Just make sure to go to http://www.derektaylorkent.com/work/#/kubricksgame/to begin, but you have to read the book first because details from the book will be in the puzzles.
Me: How did you find the change from writing for kids to writing for adults?
Kent: It was the most difficult part of the process for sure. I had been exclusively writing picture books and middle-grade fiction (ala my series Scary School), so the writing styles were entirely different. I pretty much had to retrain myself to write long sentences and use more complex language than I was used to using. Luckily, my screenplays tend to veer more adult, so I still felt comfortable telling more mature stories, but the prose writing took a long time to get accustomed to and required a good deal of editing.

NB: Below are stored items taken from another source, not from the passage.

-- ==== Sys2Proof/WellFormed.lean ====
section
/-! DEFINITION. Well-formed commands: the operands that a sender or an event can present, within the widths and lengths of the manual's
records. -/

namespace Sys2Proof

/-- A module address (R124) or an address of the host window (R488): 48 bits. -/
def addrOk (a : Nat) : Bool := a < 2 ^ 48

/-- A codeword number: 16 codewords in a row of Plot, hopper or Commons (R116), 4 in a row of deep memory (R117). -/
def Ecc.ok : Ecc → Bool
  | .clean => true
  | .corrected cw => cw < 16
  | .bad cw => cw < 16
  | .wrong _ cw => cw.all (· < 16)

/-- Errors at some of the rows that a command reads, each row's once. -/
def errOk (err : ReadErr) : Bool := (err.all fun x => x.2.ok) && (err.map (·.1)).eraseDups.length == err.length

/-- A command's tag has 24 bits (R332). -/
def CmdSrc.ok (c : CmdSrc) : Bool := c.tag < 2 ^ 24

/-- A frame has 13 descriptors and 13 data flits (R361). -/
def Frame.ok (f : Frame) : Bool := f.descs.length == 13 && f.flits.length == 13

/-- The widths of R413's items, with a region for each die and tier. -/
def WgtCmd.ok (w : WgtCmd) : Bool :=
  addrOk w.manifest && w.chainIdx < 64 && w.pred < 2 ^ 16 && w.succ < 2 ^ 16 && addrOk w.relay && addrOk w.succRelay &&
    w.regions.length == 16 && w.regions.all fun r => r.1 < 2 ^ 64 && r.2 < 2 ^ 64

/-- The widths and counts of R450's items. -/
def RestoreCmd.ok (r : RestoreCmd) : Bool :=
  r.pos < 2 ^ 16 && r.sources.length == 4 && r.sources.all (fun p => p < 2 ^ 16) && r.jsources.length == 2 &&
    r.jsources.all (fun p => p < 2 ^ 16) && r.keyRsa < 2 ^ 384 && r.keySlh < 2 ^ 384 && addrOk r.remap

/-- The command's operands are ones that the manual's records can carry. -/
def Instr.wf : Instr → Bool
  | .stagingRowRead _ _ ecc => ecc.ok
  | .inboundRowArrival _ _ _ ecc => ecc.ok
  | .commonsBankAccess _ _ _ _ ecc => ecc.ok
  | .scrubRead _ _ ecc => ecc.ok
  | .plgExecutionStart _ _ err => errOk err
  | .pageInComplete _ _ h => errOk h.err
  | .pageOutComplete _ _ i => errOk i.err
  | .tlrRootfin _ t => errOk t.err
  | .ctlHset _ _ _ _ rs2 => errOk rs2.err
  | .coreProgramCopyDone c => errOk c.err
  | .hrwChain _ _ err => errOk err
  | .hrwBload _ _ err => errOk err
  | .tlrUpd _ _ err => errOk err
  | .stepAdvance src _ target => src.ok && target < 2 ^ 64
  | .xfFill _ _ err => errOk err
  | .xfMove _ _ err => errOk err
  | .loadImage src _ addr => src.ok && addrOk addr
  | .ccInstruction _ _ fetch data => fetch.ok && data.ok
  | .rowWindowAccess _ _ ecc => ecc.ok
  | .coreProgram src _ plotRow dataRows _ => src.ok && plotRow < 12288 && dataRows ≤ 128
  | .sendRowRead _ _ ecc => ecc.ok
  | .spillDrain _ _ _ err => errOk err
  | .frameReceive _ _ f _ => f.ok
  | .portTrainingComplete _ _ _ _ flight => flight < 2 ^ 11
  | .remoteReadRequest _ err => errOk err
  | .identFlit _ _ identity _ => identity < 2 ^ 64
  | .foldMessageArrival _ payload => payload.length ≤ 255
  | .weightLoad src _ w => src.ok && w.ok
  | .weightKeys src _ _ _ => src.ok
  | .weightVerify src _ w => src.ok && w.ok
  | .chunkReleaseSend _ chunk => chunk < 2 ^ 32
  | .turn src _ => src.ok
  | .journalCommand src _ step rows => src.ok && step < 2 ^ 64 && rows < 2 ^ 32
  | .mirrorHeaderLand _ addr => addrOk addr
  | .snapshotChunkCopied _ chunk => chunk.of < 2 ^ 32 && errOk chunk.err
  | .partnerChunkNotice _ _ slotAddr _ => addrOk slotAddr
  | .restore src _ r => src.ok && r.ok
  | .sensorSample readings => readings.length == 37
  | .hostRowWrite addr _ => addrOk addr
  | .hostRowRead addr count tag err => addrOk addr && 1 ≤ count && count ≤ 256 && tag < 2 ^ 24 && errOk err
  | .hostMessage _ payload => payload.length ≤ 255
  | .contextCfg src _ _ _ _ _ _ map => src.ok && (map.length == 12 || map.length == 0)
  | .contextReset src _ => src.ok
  | .coreReset src _ => src.ok
  | .moduleReset src => src.ok
  | .attest src _ addr => src.ok && addrOk addr
  | .calExport src addr => src.ok && addrOk addr
  | .calImport src addr rows => src.ok && addrOk addr && rows < 2 ^ 16
  | .calSelf src _ => src.ok
  | .fwUpdate src addr rows => src.ok && addrOk addr && rows < 2 ^ 16
  | .rollbackCommit src => src.ok
  | .survey src _ => src.ok
  | .registerWrite _ addr _ => addrOk addr.of && addr.of % 4 == 0
  | .ctlStage .. | .stagingComplete .. | .ctlLaunch .. | .ctlUnstage .. | .creditGrant .. | .wakeBegin ..
  | .wakeComplete .. | .launchReady .. | .stripStart .. | .stripEnd .. | .wait .. | .stkSet .. | .stkWait .. | .hqPush .. | .hqPop ..
  | .stallResume .. | .creditLend .. | .reclaimGrant .. | .reclaimComplete .. | .creditIdleReturn .. | .powerGateTimeout ..
  | .watchdogFault .. | .deadlineMiss .. | .instructionComplete .. | .lateArrival .. | .heldArrivalRetry .. | .plotRowLanding ..
  | .hopperRowLanding .. | .commonsRowLands .. | .commonsInboundRowPerform .. | .scrubWriteBack ..
  | .gateArrival .. | .ungateArrival .. | .plgMm .. | .plgSqd .. | .plgAbd .. | .plgMinplus .. | .plgMaxplus .. | .plgXorpop ..
  | .plgCmpcnt .. | .plgFeedRelease .. | .plgDrainRow .. | .plgCounterClear .. | .hrwWriteRow .. | .hrwCounterClear ..
  | .hrwSumClear .. | .tlrRecordWrite .. | .tlrCounterClear .. | .stepAdvanceEvaluate .. | .stepAdvanceCommit ..
  | .privStepArm .. | .xfGate .. | .xfUngate .. | .traceRowWrite .. | .traceEnable .. | .traceDropClear .. | .loadCheckComplete ..
  | .ccStart .. | .ccHalt .. | .ctlWfe .. | .ctlHret .. | .ctlFclr .. | .ctlSum .. | .ctlStkrd .. | .ctlStkadd .. | .ctlStkclr ..
  | .ctlHrel .. | .ctlHalloc .. | .allocatorAnswer .. | .ctlSend .. | .ringSetRptr .. | .ringOpen .. | .ringClose ..
  | .ctlWrd .. | .ctlWwr .. | .ctlFpop .. | .handlerDispatch .. | .faultLostClear .. | .orderedRelease ..
  | .messageHeaderArrival .. | .messageRowArrival .. | .messageLanded .. | .spillWriteComplete .. | .holdGrant ..
  | .holdGrantArrival .. | .landingAckArrival .. | .bounceArrival .. | .lossNoticeArrival .. | .msgCounterClear .. | .frameTransmit ..
  | .leadFlitTimeout .. | .portTrain .. | .portDisable .. | .lnkCounterClear .. | .routeEntryWrite .. | .lnkTorusWrite ..
  | .remoteWriteArrival .. | .tbSetWrite .. | .extRefLock .. | .extRefLockTimeout .. | .upstreamTimeout .. | .referenceInputLoss ..
  | .heartbeatSend .. | .heartbeatTimeout .. | .surveyFlit .. | .reportFlit .. | .powerFailFlit .. | .partnerFlit .. | .adoptFlit ..
  | .lsEnable .. | .foldMessageSend .. | .chunkNotice .. | .releaseNotice .. | .reRequestNotice .. | .waitNotice ..
  | .unavailableNotice .. | .shardDigestStart .. | .shardDigestComplete .. | .weightWindowExpiry .. | .reqBegin .. | .reqJoin ..
  | .reqEnd .. | .recheckDue .. | .mirrorAnswer .. | .updEnd .. | .snapshotNow .. | .snapshotStart .. | .partnerNoticeTimeout ..
  | .snapshotSigned .. | .commitPageWritten .. | .partnerCheck .. | .riskEvaluation .. | .restoreFetchComplete .. | .replayStep ..
  | .stepChangeRequest .. | .clockStop .. | .clockRestart .. | .diePoolWrite .. | .pwrBudgetWrite .. | .expPoolWrite ..
  | .overheadUpdate .. | .inputPowerCheck .. | .thermalCheck .. | .pwrTjClear .. | .supplyOutOfRange .. | .supplyReturn ..
  | .droopEvent .. | .mateSenseChange .. | .coldStart .. | .powerFail .. | .shutdownRailsOff .. | .powerFailRestart .. | .boot ..
  | .strapSample .. | .hostRegisterOp .. | .hostInboxPlace | .hostInboxRptrWrite .. | .hostFaultRptrWrite .. | .resetNEdge ..
  | .smbSegmentWrite .. | .smbSubmit | .smbReplyRead | .ctxCfgCommit .. | .resetComplete | .censusClose .. | .drlTestGo ..
  | .drlTestDone .. | .errCounterClear .. | .cmnFixedWrite .. | .timeBaseTick | .supplyInRange .. | .powerGateCommand .. => true

end Sys2Proof
end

Me:What’s next?<Kent: Depending on how Kubrick’s Game is received, I may work on a sequel to that. I’ve also been writing narrative scripts for Virtual Reality and have a pretty epic Sci-Fi series that I’ve just started working on. I also have a couple middle-grade books that I’m finishing up and hope to get on the shelves soon. One is about a ten-year-old kid who becomes principal of his school called Principal Mikey and another is about superhero cows called The Mootants.
Me: What’s one thing you never get asked, but want the world to know?
Kent: I get most of my creativity from my mom, artist Melanie Taylor Kent. She is an incredible painter, primarily known for doing epic pieces for Walt Disney, Warner Bros., LucasFilm, Steven Spielberg, The Rose Parade, and tons of others. She was known as the go-to artist for commemorative paintings of any American and international celebration. At my place I have have a Main Street Electrical Parade painting/multi-media sculpture that plays the Electrical Parade music and all the floats light up with fiber optics. Google her and you’ll see what I mean.